IDC: IBM bucks Unix trend, tops server market

After two years of contraction the worldwide server market is growing again, according to the latest figures from IDC.

Server sales for the third quarter of 2003 grew by 2 per cent compared to the same period a year earlier, program director in IDC's server group, Mark Melenovsky, said.

Worldwide server revenue, which includes the costs of server hardware, operating systems and initial storage shipments, reached $US10.8 billion, up from $US10.6 billion in the year-ago quarter.

Measured by the number of units shipped, the server market grew by 19.5 per cent from a year ago, led by strong sales of servers based on processors from Intel and Advanced Micro Devices, IDC found.

The server market did post a slight gain in the previous quarter, of 0.2 per cent, but when it announced its second-quarter figures IDC said it was too early to predict a rebound in the server market, which had just experienced nine consecutive quarters of decline.

IDC's analysts voiced cautious optimism about the latest numbers.

"This is a good sign and, I think, a sign that spending for enterprise IT is on a growth target," Melenovsky said.

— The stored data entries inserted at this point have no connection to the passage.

-- ==== Sys2Proof/Tests/Slice0.lean ====
section
/-!
SUPPORT. Small tests: a smoke test of the well-formedness checks, results of single commands worked out by hand from
the spec, and for every clause of a statement with hypotheses a state and operands that meet them together.
-/

open Sys2Proof Sys2Proof.Machine

namespace Sys2Proof.Tests

set_option maxRecDepth 20000

/-! ### Small states -/

/-- A running part with every power domain ON and the given fields. -/
def st (rs : List (Fld × Nat)) : State :=
  { regs := rs.foldl (fun r x => r.set x.1 x.2) ((List.range 12).map fun d => (R.PWR_DOM d, 3))
    rst := { asserted := false, aon := false, causes := [] } }

/-- That part with core `c` issuing in the OPEN world. -/
def run (c : Nat) (k : Core) (rs : List (Fld × Nat)) : State :=
  (st rs).updCore c fun _ => { k with run := .issuing }

/-- A write by strand A in the OPEN world. -/
def q : Who := { req := .strandA, sealedW := false }

/-- The state a command leads to. -/
def aft (i : Instr) (s : State) : State :=
  match exec i s with
  | .next t => t
  | _ => s

theorem fits {r : Regs} (h : r.all (fun x => decide (x.2 < 2 ^ x.1.w)) = true) : regsFit r := fun x hx =>
  of_decide_eq_true (List.all_eq_true.mp h x hx)

/-! ### Memory that nothing has written -/

theorem blankLine {s : State} {a : Nat} (h : s.mem = []) (hk : a + 16 ≤ 0x10000000 ∨ 0x10800000 ≤ a) :
    s.byteList a 16 = List.replicate 16 0 := by
  have : ∀ i, i < 16 → s.byte (a + i) = 0 := fun i hi => by
    have : ¬ (0x10000000 ≤ a + i ∧ a + i < 0x10800000) := by omega
    simp [State.byte, h, memGet, memDefault, this]
  refine List.eq_replicate_iff.2 ⟨by simp [State.byteList], fun b hb => ?_⟩
  obtain ⟨i, hi, rfl⟩ := List.mem_map.1 hb
  exact this i (List.mem_range.1 hi)

theorem agrees {s : State} {key : Nat → Nat → Nat} {c a : Nat} (h : s.mem = [])
    (hk : ∀ k < 3, key k (a / 16 * 16) + 16 ≤ 0x10000000 ∨ 0x10800000 ≤ key k (a / 16 * 16)) :
    s.tcmBad key c a = false := by
  unfold State.tcmBad
  simp only [blankLine h (hk 0 (by omega)), blankLine h (hk 1 (by omega)), blankLine h (hk 2 (by omega))]
  split
  · split <;> rfl
  · rfl
theorem agreesI {s : State} {c a : Nat} (h : s.mem = []) : s.tcmBad itcmKey c a = false :=
  agrees h fun k _ => by unfold itcmKey; omega
theorem agreesD {s : State} {c a : Nat} (h : s.mem = []) : s.tcmFails c a = false := by
  unfold State.tcmFails
  by_cases ha : a < 0x20000
  · rw [agrees h fun k hk => by unfold dtcmKey; omega]; simp
  · simp [ha]

/-- A core is ready where its I-TCM copies agree, as they do with nothing written. -/
theorem readyOf {s : State} {c : Nat} (m : s.mem = [])
    (h : s.canIssue c = true ∧ s.bpMatch c (s.coreAt c).pc.toNat [0] = none
      ∧ s.fetchReason (s.coreAt c) (s.coreAt c).pc.toNat = none ∧ s.misses c = false ∧ (s.coreAt c).step = false) : s.Ready c :=
  ⟨h.1, .inr h.2.1, h.2.2.1, fun _ => agreesI m, h.2.2.2.1, h.2.2.2.2⟩

theorem accessOf {s : State} {c n : Nat} {ea : Word} {w : Bool} (m : s.mem = [])
    (h : ea.toNat % n = 0 ∧ s.dataReason (s.coreAt c) ea.toNat w = none ∧ ea.toNat < 0x20000
      ∧ s.bpMatch c ea.toNat [if w then 2 else 1, 3] = none) : s.TcmAccess c ea n w :=
  ⟨h.1, h.2.1, h.2.2.1, fun _ => agreesD m, h.2.2.2⟩

theorem clearOf {s : State} {c : Nat} {m : Move} (e : s.mem = [])
    (h : (s.coreAt c).matches m = false ∧ (m.ea.toNat % 16 = 0 ∧ m.stride % 16 = 0)
      ∧ (∀ r, r < m.rows → s.dataReason (s.coreAt c) (m.rowEa r).toNat m.writes = none)
      ∧ (∀ r, r < m.rows → (m.rowEa r).toNat < 0x20000)
      ∧ ∀ r, r < m.rows → s.bpMatch c (m.rowEa r).toNat [if m.writes then 2 else 1, 3] = none) : s.MoveClear c m :=
  ⟨h.1, h.2.1, h.2.2.1, h.2.2.2.1, fun _ _ _ => agreesD e, h.2.2.2.2⟩

/-! ### The step -/

theorem wit_idle : (st []).pending = [] ∧ (st []).on 9 = true ∧ (st []).time.usFrac < 124
    ∧ 124 ≤ ({ usFrac := 124 } : TimeSt).usFrac := by decide
theorem wit_kept : (st []).Kept := ⟨by decide, fits (by decide), fun _ h => nomatch h⟩
theorem wit_step_next : ∃ t, step (st []) = .next t := ⟨_, rfl⟩
theorem wit_reset_field : (R.EGV_ECEIL).rst ≠ .val 0 ∧ (R.EGV_EHI).rst = .val 0 ∧ R.EGV_EHI ≠ R.WRP_STAT_BYPASS := by decide

/-! ### Witnesses: strands -/

theorem ready0 : (run 0 {} []).Ready 0 := readyOf rfl (by decide)
theorem ready2 : (run 2 {} [(R.PLY_MODE_CUR, 2)]).Ready 2 := readyOf rfl (by decide)
theorem readySealed : (run 0 { world := true, pc := 0xFFFF0000, save := some (0, false) } []).Ready 0 := readyOf rfl (by decide)
theorem readyExl : (run 0 { exl := true } []).Ready 0 := readyOf rfl (by decide)

theorem wit_IntegerArithmetic : ∃ s : State, s.Ready (0 : Fin 3) := ⟨_, ready0⟩
theorem wit_BranchesAndJumps : ∃ s : State, s.Ready (2 : Fin 3) := ⟨_, ready2⟩
theorem wit_CallsWriteLinkOnly : ∃ s : State, s.Ready (0 : Fin 3) := ⟨_, ready0⟩

theorem wit_load : (run 0 {} []).Ready 0 ∧ (run 0 {} []).TcmAccess 0 (0 + (0x7FFC : BitVec 16).signExtend 32) 4 false :=
  ⟨ready0, accessOf rfl (by decide)⟩
theorem wit_store : (run 0 {} []).Ready 0 ∧ (run 0 {} []).TcmAccess 0 (0 + (0x7FFC : BitVec 16).signExtend 32) 4 true :=
  ⟨ready0, accessOf rfl (by decide)⟩
theorem wit_misaligned : (run 0 {} []).Ready 0 ∧ (0 + (2 : BitVec 16).signExtend 32 : Word).toNat % 4 ≠ 0
    ∧ ((run 0 {} []).coreAt 0).exl = false ∧ ((run 0 {} []).coreAt 0).world = false :=
  ⟨ready0, by decide⟩

theorem wit_ldx : (run 0 {} []).Ready 0 ∧ (run 0 {} []).TcmAccess 0 0 4 false :=
  ⟨ready0, accessOf rfl (by decide)⟩
theorem wit_stx_held : (run 0 { res := some (granule 0 0) } []).Ready 0 ∧ (run 0 { res := some (granule 0 0) } []).TcmAccess 0 0 4 true
    ∧ ((run 0 { res := some (granule 0 0) } []).coreAt 0).res = some (granule 0 0) :=
  ⟨readyOf rfl (by decide), accessOf rfl (by decide), by decide⟩
theorem wit_stx_lost : (run 0 {} []).Ready 0 ∧ (run 0 {} []).TcmAccess 0 0 4 true
    ∧ ((run 0 {} []).coreAt 0).res ≠ some (granule 0 0) :=
  ⟨ready0, accessOf rfl (by decide), by decide⟩
theorem wit_ldx_timeout : ((run 0 { locked := true } []).coreAt 0).locked = true := by decide

theorem wit_iold : let s := run 0 {} []
    let u := ((s.cycles 0 1).ioWait 0 0x17050).ioRead .strandA 0x17050 false
    (0x17050 % 4 = 0 ∧ 0x17050 < 0x100000 ∧ (s.coreAt 0).mpu.allows 2 0 0x17050 = true) ∧
    (u.resp.at (reqIdx .strandA)).code = .ok ∧ (u.coreAt 0).step = false ∧ u.bpMatch 0 0x17050 [1, 3] = none := by decide
theorem wit_iost : let s := run 0 {} []
    let u := ((s.cycles 0 1).ioWait 0 0x17044).ioWrite q 0x17044 5
    (0x17044 % 4 = 0 ∧ 0x17044 < 0x100000 ∧ (s.coreAt 0).mpu.allows 2 1 0x17044 = true) ∧ u.rst.asserted = false ∧
    (u.resp.at (reqIdx .strandA)).code = .ok ∧ (u.coreAt 0).step = false ∧ u.bpMatch 0 0x17044 [2, 3] = none := by decide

He predicted that the market would grow by 2 per cent or 3 per cent year-over-year next quarter, and that server sales for 2004 would increase by about five per cent over 2003.

IBM retained its lead of the server market with a 31.1 per cent market share on revenue of $US3.4 billion. HP was second (27.7 per cent, $US3 billion) Sun Microsystems (10.8 per cent, $SU1.17 billion) and Dell (9.5 per cent, $US1.3 billion), respectively.

Big Blue extended its lead over HP slightly by posting strong growth in all of its server lines, Melenovsky said. IBM's server revenue grew by 6.6 per cent year-over-year, he said.

IBM's pSeries Unix systems did particularly well, bucking an industry trend and growing by 2 per cent in a Unix server market that shrunk by 3.8 per cent overall.

The gains were due in part to a wide-ranging refresh of IBM's pSeries servers, many of which were upgraded to Power4+ processors this year, Melenovsky said.

Sun was the hardest hit by the decline in Unix spending. Its market share dropped by 9.3 percent from the same quarter in 2002.

Strong growth in the Linux market, which grew by 50 per cent, took its toll on Sun, Melenovsky said.

Linux systems sold particularly well in high-performance computing clusters as well as the Web infrastructure market, and did not appear to be affected by claims of intellectual property violations in the Linux operating system being made by The SCO Group, he said.

Windows server sales also grew at a respectable pace, increasing by 10 per cent from the previous year and slightly exceeding IDC's expectations for the quarter, Melenovsky said.

"There are a lot of systems that were bought in 1999 or 2000 that are three or four years old now, and are being replaced," he said.

When measured by the number of units shipped, Windows remained far ahead of Linux, with 841,000 Windows servers shipped in the quarter, compared to 210,000 Linux boxes, Melenovsky said.